How to make the holidays safe for teen drivers
Tis the season to be merry and bright! However, for teen drivers, the holidays can be especially dangerous. That’s because they often have too much free time on their hands and too little driving experience. Coupled with holiday revelers on the road, it’s a recipe for a potential disaster.
Parents always worry about their new and inexperienced teen drivers. However, they tend to worry even more during dangerous times on the road – like the holiday season when kids are out of school and driving more often. Statistics prove that caring parents have a good reason to be concerned. According to National Highway Traffic Safety Administration, driving fatalities rise dramatically during the busy holiday travel period. An average of 45 daily fatalities involving an alcohol-impaired driver occur over the holidays and soar to 54 per day during New Year’s Eve. Teen drivers have to deal with not only making their own wise decisions, but also the consequences of other drivers that may make poor ones.
So, what’s a concerned parent to do? Should we ban driving altogether? Should we hide our teen’s keys and pretend to go on an all out search? Don’t be THAT parent.

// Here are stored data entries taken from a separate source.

/-- The index of a resync frame is the smallest that is greater than the last delivered index plus 64
and whose low 16 bits equal the frame's sequence number (R4), counting upwards from the last index;
where nothing has been delivered since the start it is the sequence number itself. -/
def Obligations.ResyncIndexIsTheSmallestBeyondTheGap : Prop :=
  (∀ (last : Index) (sequence : BitVec 16),
    (resyncIndex (some last) sequence).setWidth 16 = sequence
      ∧ 65 ≤ (resyncIndex (some last) sequence - last).toNat
      ∧ ∀ x : Index, x.setWidth 16 = sequence → 65 ≤ (x - last).toNat →
          (resyncIndex (some last) sequence - last).toNat ≤ (x - last).toNat)
  ∧ ∀ sequence : BitVec 16, resyncIndex none sequence = sequence.setWidth 32

/-- SAMPLE_FRAME: a good frame that is neither next, nor a gap of up to 63, nor a duplicate is a resync
(R3, R4, R6): it is accepted under its resync index with the resync mark, and the break is counted
unless an overrun has counted it. While the head is ABSENT a good frame builds the ready run (R9): one
more where the sequence goes on, afresh where it does not, unchanged by a duplicate. At 4 096 frames
the head is READY and the frame is the seed entry; HEAD leaves the mask, and a head wait ends with the
calibration step next (R156, log 36). -/
def Obligations.ResyncAndReadyRunFramesAreAccepted : Prop :=
  ∀ (s : State) (dt : Time) (bytes : List Byte) (f : SampleFrame),
    sampleFrameSane bytes → sampleFrameGood bytes → f = sampleFrameOf bytes →
    let index := resyncIndex s.port.lastIndex f.sequence
    (s.port.head = .ready → s.port.fifo.length < 16 →
      (∀ g, s.port.lastGood = some g → f ≠ g ∧ ((f.sequence - g.sequence).toNat = 0
        ∨ 64 < (f.sequence - g.sequence).toNat)) →
      Completes (.sampleFrame dt bytes) s fun t =>
        t.port =
          { s.port with
            fifo := s.port.fifo ++
              [⟨index, f.reading, 0, s.port.hold.getD f.reading, EntryMark.resync⟩]
            lastGood := some f, hold := some f.reading, lastIndex := some index
            overrun := false, headTimer := some (s.now + dt + 100) }
        ∧ t.counters = { s.counters with sampleGaps := if s.port.overrun = true
            then s.counters.sampleGaps else bump s.counters.sampleGaps }
        ∧ Elsewhere [.port, .counters] dt s t)
    ∧ (∀ n : Nat, s.port.head = .absent → s.port.runLast ≠ some f →
      n = (match s.port.runLast with
        | some g => if f.sequence = g.sequence + 1 then s.port.runLength + 1 else 1
        | none => 1) →
      (n < 4096 →
        Completes (.sampleFrame dt bytes) s fun t =>
          t.port = { s.port with runLength := n, runLast := some f } ∧ Elsewhere [.port] dt s t)
      ∧ (4096 ≤ n →
        Completes (.sampleFrame dt bytes) s fun t =>
          t.port =
            { s.port with
              head := .ready, lastGood := some f, hold := some f.reading, lastIndex := some index
              fifo := s.port.fifo ++ [⟨index, f.reading, 0, f.reading, EntryMark.seed⟩]
              runLength := 0, runLast := none, headTimer := some (s.now + dt + 100) }
          ∧ Part.control.same
              { s with control := { s.control with
                  mask := { s.control.mask with head := false }
                  startStep := if s.control.startStep = .headWait then .calibration
                    else s.control.startStep } } t
          ∧ Elsewhere [.port, .control] dt s t))
    ∧ (s.port.head = .absent → s.port.runLast = some f →
      Completes (.sampleFrame dt bytes) s fun t => Elsewhere [] dt s t)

Instead, talk to your teen driver about the dangers that the holidays present on the roads. It’s the perfect time to set boundaries. “It’s important for parents to set rules and stick with them, especially over the holidays,” states Kirk Bressette, General Manager of Drive Smart Georgia.
A good starting point is introducing a Teen Driver Contract, like one by AAA. Before signing it, discuss that unsupervised driving is a privilege that comes with a set of rules and regulations. It’s important to address issues like nighttime driving and the number of passengers allowed in the car. Setting up driving rules and consequences not only drives safety home, but a signed contract can also add to your own peace of mind.
Below are some examples of safety rules for new teen drivers:
- Check in with a parent every time you drive.
- Do not take unnecessary risks while driving.
- Obey all traffic laws, signs and speed limits.
Examples of violations and consequences include:
- Speeding ticket – Lose driving privileges for two months.
- Using cell phone while driving – Lose driving privileges for two weeks.
- Didn’t make all passengers wear seat belts – Lose privileges for one month.
- Lied about where going with car – Lose driving privileges for one month.
- Coming home late without calling – Lose driving privileges for two weeks.
- Too many passengers in the car – Lose driving privileges for one month.
- Used alcohol or drugs before driving – Lose driving privileges for three months.
The violations and consequences are entirely up to you. It’s important to get buy-in from your new driver. This can go a long way to ensure a safe, stress-free holiday season for new teen drivers and their concerned parents – LIKE YOU!